A true work of art. Congrats !!!  :bow:


----------



## mh121 (Mar 30, 2011)

Thanks all, will get a video up as soon as possible.

Bob, the wood for the base is some kind of teak, it was a couple of old door casings that someone gave me.

Cheers,
MartinH


----------



## Maryak (Mar 30, 2011)

mh121  said:
			
		

> Bob, the wood for the base is some kind of teak, it was a couple of old door casings that someone gave me.



Thank you, teak is a beautiful wood. In Oz it is becoming pretty rare and expensive.

Best Regards
Bob


----------



## deverett (Mar 31, 2011)

Maryak  said:
			
		

> Thank you, teak is a beautiful wood. In Oz it is becoming pretty rare and expensive.
> 
> Best Regards
> Bob



Afrormosia is a good substitute for teak, but I suppose that too is now becoming pretty rare and expensive.

Just across the water from you in the land of the kiwis, they have some pretty exotic woods that may be useful for engine skids/bases.

Dave
The Emerald Isle


----------



## mh121 (Apr 1, 2011)

Well you asked for it and here it is, this was the first real run after spending around an hour setting up the latch etc. 

[ame]http://www.youtube.com/watch?v=ID9uX20dWqQ[/ame]


Hope you enjoy, now wheres that other casting kit at, let me at it !!!!

Cheers,
MartinH


----------



## Gordon (Apr 1, 2011)

Looks good and runs well. Perhaps it is just the video but it looks like the engine is running CCW instead of CW as is the usual. The engine should run either way if the timing is adjusted accordingly.

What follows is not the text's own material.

-- ==== Sys2Proof/Machine/Dispatch.lean ====
section
/-! DEFINITION. One arm per instruction: each calls its meaning. -/

namespace Sys2Proof.Machine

Slightly off topic but does anyone know if the Briesch engine castings have ever been bought out by someone and made available? They were all good kits.


----------



## mh121 (Apr 1, 2011)

Just an optical illusion Gordon, it does in fact run clockwise.

Cheers,
MartinH


----------



## hitnmiss49 (Apr 1, 2011)

Gordon,
The Briesch Associated Hired Man Kits are now being sold by Michael Pershinsky in PA. Both the Air Cooled and Water cooled are available. His castings are excellent quality and very reasonable priced. He is a good fellow to deal with. 
PM me for his contact info.
I am not associated with Michael in any way other than purchasing two kits from him.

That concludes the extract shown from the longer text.